▶ [WORK INSTRUCTIONS]: Only the stretch of the listing below that runs from the line with "def State.vddMv (s" through the line with "let was := s.thermHeld" is to be printed, exactly and with both ends.

▶ [RECORDS SHOWN]:

-- ==== Sys2Proof/Machine/PowerOps.lean ====
section
/-!
DEFINITION. What power, clock and thermal commands work with: throttle levels, the trip response, sensors, trims, the floors of
units, links that go down (R121, R559 to R595, R600).
-/
namespace Sys2Proof.Machine

/-- The trim block in force; empty before step 3. -/
def State.trimBytes (s : State) : Bytes := s.pwr.trims.getD []

/-- VID[L] of the trim block (Table 15-5). -/
def State.vidOf (s : State) (l : Nat) : Nat := byteAt s.trimBytes (64 + l) % 64

/-- A code on VDD_VID (R568). -/
def State.driveVid (s : State) (code : Nat) : State :=
  if s.get Fld.PWR_VID = code then s else (s.set Fld.PWR_VID code).emit (.vid code)

/-- Whether the thermal level is held at 12 (R591, R593). -/
def State.thermHeld (s : State) : Bool := s.flag Fld.THM_STATE_BLIND || !s.pwr.lowHeld.isEmpty

/-- R568, R570, R571: thermal and cap level are set, and L with them: the clocks go down before VDD, and up 20 µs after it. -/
def State.setLevels (s : State) (thermal cap : Nat) : State :=
  let old := s.get Fld.PWR_THR_LEVEL
  let l := max thermal cap
  let s := ((s.set Fld.PWR_THR_THERMAL thermal).set Fld.PWR_THR_CAP cap).set Fld.PWR_THR_LEVEL l
  if l = old then s
  else
    let clock := max s.pwr.clockLevel l
    let s := { s with pwr := { s.pwr with clockLevel := clock, raiseAt := if l < clock then some (w64 (s.now + 10000)) else none } }
    let s := if s.pwr.trims.isSome then s.driveVid (s.vidOf l) else s
    if old = 0 then s.event 0x0071 0 [l] else if l = 0 then s.event 0x0072 0 [] else s

/-- The thermal level is set. -/
def State.setThermal (s : State) (t : Nat) : State := s.setLevels t (s.get Fld.PWR_THR_CAP)

/-- A step of the thermal level. -/
def State.stepThermal (s : State) (t : Nat) : State := ({ s with pwr := { s.pwr with thermStep := s.now } }).setThermal t

/-- R591, R593: a hold begins: level 12. -/
def State.holdThermal (s : State) : State := if s.thermHeld then s.stepThermal 12 else s

/-- A run of a bank's bytes holds what nobody can predict. -/
def State.junkRun (s : State) (b off n : Nat) : State :=
  let (junk, s) := s.freeBytes n
  s.modBank b (fun k => { k with cells := writeCells (eraseCells k.cells off n) off junk, op := none })

/-- R459: an erase in flight is stopped: what its sector then holds is open (free values, log entry 3). -/
def State.stopErase (s : State) (b : Nat) : State :=
  match (s.bank b).op with
  | some (.erase off _) => s.junkRun b off 65536
  | _ => s

/-- R459: the erases of both banks. -/
def State.stopErases (s : State) : State := (s.stopErase 0).stopErase 1

/-- R580: the data path stops. -/
def State.stopPath (s : State) : State := { s with stopped := true }

/-- R580: the trip response with its cause: 1 TEMP, 2 CLOCK. -/
def State.trip (s : State) (cause : Nat) : State :=
  if s.pwr.tripped then s
  else
    let s := { s.stopPath.stopErases with pwr := { s.pwr with tripped := true, latch := cause } }
    (s.wedge 0xFFFF (if cause = 1 then 0x0801 else 0x0802)).emit (.thermTrip true)

/-- The record of a sensor in the trim block (Table 15-5). -/
def sensorTrim (t : Bytes) (i : Nat) : Bytes := slice t (5680 + 16 * i) 16

/-- R586, R594: a raw code converted, in eighths of a °C or in mV. -/
def State.convert (s : State) (i raw : Nat) : Int :=
  match s.pwr.trims with
  | none => raw
  | some t =>
    let r := sensorTrim t i
    ((raw * le r 4 2 + 8192) / 16384 : Nat) + signed 16 (le r 2 2)

/-- A die sensor that counts (R579). -/
def State.sensorCounts (s : State) (i : Nat) : Bool := !s.flag (Fld.THM_SENSOR_STALE i) && !s.flag (Fld.THM_SENSOR_DEGRADED i)

/-- R578, R590: a conversion of one sensor; a STALE one keeps its value. -/
def State.readSensor (s : State) (i raw : Nat) : State :=
  if s.flag (Fld.THM_SENSOR_STALE i) then s else s.set (Fld.THM_SENSOR_VALUE i) (toBitsInt 16 (s.convert i raw))

/-- The reading of a sensor. -/
def State.sensorValue (s : State) (i : Nat) : Int := signed 16 (s.get (Fld.THM_SENSOR_VALUE i))

/-- The hottest of the sensors that count, lowest number first on a tie. -/
def State.hottest (s : State) : Option Nat :=
  ((upto 24).filter s.sensorCounts).foldl (fun best i => match best with
    | none => some i
    | some b => if s.sensorValue b < s.sensorValue i then some i else some b) none

/-- A PLDM PlatformEventMessage to its receiver, where one is set (Table 11-17). -/
def State.platformEvent (s : State) (code arg : Nat) : State :=
  if s.mgmt.receiver.isSome then s.emit (.platformEvent code arg) else s

/-- Table 15-4, warn: set at 95 °C, cleared below 92 °C. -/
def State.judgeWarn (s : State) (sensor : Nat) (v : Int) : State :=
  if 760 ≤ v then
    if s.flag Fld.THM_STATE_WARN then s
    else
      let s := ((s.set Fld.THM_STATE_WARN 1).count Fld.THM_WARN_CNT).event 0x0070 sensor [toBitsInt 16 v]
      s.platformEvent 0x0070 (toBitsInt 16 v)
  else if v < 736 then s.set Fld.THM_STATE_WARN 0 else s

/-- Table 15-4, throttle: set at 100 °C, cleared below 97 °C; the first conversion at or above 100 °C raises the level. -/
def State.judgeThrottle (s : State) (old v : Int) : State :=
  let s := if 800 ≤ v ∧ !s.flag Fld.THM_STATE_THROTTLE then (s.set Fld.THM_STATE_THROTTLE 1).platformEvent 0x0071 (toBitsInt 16 v)
    else if v < 776 then s.set Fld.THM_STATE_THROTTLE 0 else s
  let s := if 776 ≤ old ∧ v < 776 then { s with pwr := { s.pwr with thermStep := s.now } } else s
  if 800 ≤ v ∧ old < 800 then
    if s.thermHeld then s else s.stepThermal (min 12 (s.get Fld.PWR_THR_THERMAL + 1))
  else s

/-- R580, R594: the shutdown threshold. -/
def State.tripPoint (s : State) : Int := if s.pwr.trims.isSome then 880 else 840

/-- R578 to R580: the thresholds applied to a junction maximum. -/
def State.judgeJunction (s : State) : State :=
  match s.hottest with
  | none => s
  | some i =>
    let old := signed 16 (s.get Fld.THM_MAX)
    let v := s.sensorValue i
    let s := s.set Fld.THM_MAX (toBitsInt 16 v)
    let s := (s.judgeWarn i v).judgeThrottle old v
    if s.tripPoint ≤ v then (if s.pwr.tripped then s else s.platformEvent 0x0801 (toBitsInt 16 v)).trip 1 else s

/-- The setpoint of VDD in mV (R568). -/
def State.vddMv (s : State) : Nat := 600 + 5 * s.get Fld.PWR_VID

/-- R593: a VDD sensor's reading is low, or has recovered. -/
def State.judgeVdd (s : State) (k : Nat) : State :=
  if Config.vddSensor (24 + k) && s.img.pwrOk then
    if s.sensorValue (24 + k) + 50 < (s.vddMv : Int) then
      if (Tab.get? s.pwr.lowSince k).isSome then s else { s with pwr := { s.pwr with lowSince := Tab.put s.pwr.lowSince k s.now } }
    else
      let was := s.thermHeld
      let s := { s with pwr := { s.pwr with lowSince := Tab.del s.pwr.lowSince k, lowHeld := s.pwr.lowHeld.filter (fun x => x != k) } }
      if was && !s.thermHeld then { s with pwr := { s.pwr with thermStep := s.now } } else s
  else s

/-- Strands that keep units of a stage up: those not in OFF or RETIRED with a share there (R564). -/
def State.floorStrands (s : State) (st : Stage) : List Strand :=
  s.strands.filter (fun x => x.state != .off && x.state != .retired && x.shares.getD (stageIdx st) 0 != 0)

/-- R42: a class with a W, CHUNK_US or CLOSE_US under 60 µs; the latter two bear on a streamed class only. -/
def State.tightClass (s : State) (c : Nat) : Bool :=
  Nat.blt (s.get (Fld.TID_CLASS_WIN_WIN_US c)) 60 || (s.flag (Fld.TID_CLASS_CTL_STREAMED c)
    && (Nat.blt (s.get (Fld.TID_CLASS_CHUNK_CHUNK_US c)) 60 || Nat.blt (s.get (Fld.TID_CLASS_CLOSE_CLOSE_US c)) 60))

/-- R42, R564: the floor of a unit: 0 Parked, 1 Banked, 2 Running (FLOOR of a Strand counts the other way, Table 1-19). -/
def State.unitFloor (s : State) (u : Nat) : Nat :=
  let (st, e) := unitEngine u
  let xs := s.floorStrands st
  let base := xs.foldl (fun m x => max m (max (2 - x.floor) (if s.tightClass x.cls then 1 else 0))) 0
  let base := if st = .galleries ∧ (upto 8).any (fun c => s.flag (Fld.SRV_COVE_CFG_EN c)) then max base 1 else base
  if st = .vitrine ∧ (s.flag (Fld.VIT_BANK_CTL_SCRUB e) ∨ s.flag (Fld.VIT_BANK_CTL_STK_SHARE e)) then 2 else base

/-- Whether work is eligible for a unit (R565, R566). A walk goes to the lowest live Gather engine with a free context (R234). -/
def State.unitWork (s : State) (u : Nat) : Bool :=
  let (st, e) := unitEngine u
  match st with
  | .gather =>
    s.frames.any (fun f => match f.walk with
      | some w => w.engine == e && screening f
      | none => false)
      || (s.frames.any walkWaits && (match s.freeContext with
        | some (x, _) => x == e
        | none => false))
  | .vitrine => (upto 32).any (fun i => (s.strandWork st e i false).isSome || (s.strandWork st e i true).isSome) 
      || s.updateDue e || (upto 64).any (fun t => s.orderer t == some e && ((s.learnDue t).isSome || (s.removalDue t).isSome))
  | _ => (upto 40).any (s.hasWork st e) || (upto 32).any (fun i => (s.strandWork st e i true).isSome)

/-- Code of a power state (Table 15-2). -/
def powerCode : PowerState → Nat
  | .parked => 0
  | .banked => 1
  | .running => 2

/-- Lanes of a data or Tap port (Table 15-7). -/
def ethLanes (p : Nat) : List Nat := if p = 0 then [0, 1, 2, 3] else if p = 1 then [4, 5, 6, 7] else [8]

/-- R121, R116: a data or Tap link goes up or down. A port with a retired lane stays down (R600); copies that wait for the Tap are
lost with its link. -/
def State.ethLink (s : State) (p : Nat) (up : Bool) : State :=
  let up := up && (ethLanes p).all (fun l => !s.isRetired .lane l)
  let s := s.set (Fld.INT_PORT_CTL_LINK_UP p) (b2n up)
  if p = 2 && !up then { s with tapQueue := [] } else s

/-- R600: the PCIe width that retired lanes leave. -/
def State.pcieLanes (s : State) : Nat :=
  let dead := fun (n : Nat) => (upto n).any (fun i => s.isRetired .lane (19 + i))
  if !dead 16 then 16 else if !dead 8 then 8 else 4

/-- The port of a lane: where it is, or none. -/
inductive LanePort where
  | eth (p : Nat)
  | nwl (q : Nat)
  | pcie
  deriving DecidableEq, Repr

/-- Table 15-7. -/
def lanePort (l : Nat) : LanePort :=
  if l < 4 then .eth 0 else if l < 8 then .eth 1 else if l = 8 then .eth 2 else if l < 17 then .nwl ((l - 9) / 2)
  else if l < 19 then .nwl (l - 13) else .pcie

/-- Whether a lane's port is up. -/
def State.laneUp (s : State) (l : Nat) : Bool :=
  match lanePort l with
  | .eth p => s.flag (Fld.INT_PORT_CTL_LINK_UP p)
  | .nwl q => s.portIsUp q
  | .pcie => s.flag Fld.HIF_STATUS_LINK_UP

/-- R600: a lane is retired, with what that does to its port. -/
def State.laneDead (s : State) (l code count : Nat) : State :=
  let s := s.retireUnit ⟨.lane, l⟩ code count
  match lanePort l with
  | .eth p => s.ethLink p false
  | .nwl q => if s.portIsUp q then s.leaveUp q (s.trainState q) else if (s.liveLanes q).isEmpty then s.enterPort q .retired else s
  | .pcie => s.set Fld.HIF_STATUS_WIDTH (min (s.get Fld.HIF_STATUS_WIDTH) s.pcieLanes)

end Sys2Proof.Machine
end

▶ [YOUR RESPONSE]:
def State.vddMv (s : State) : Nat := 600 + 5 * s.get Fld.PWR_VID

/-- R593: a VDD sensor's reading is low, or has recovered. -/
def State.judgeVdd (s : State) (k : Nat) : State :=
  if Config.vddSensor (24 + k) && s.img.pwrOk then
    if s.sensorValue (24 + k) + 50 < (s.vddMv : Int) then
      if (Tab.get? s.pwr.lowSince k).isSome then s else { s with pwr := { s.pwr with lowSince := Tab.put s.pwr.lowSince k s.now } }
    else
      let was := s.thermHeld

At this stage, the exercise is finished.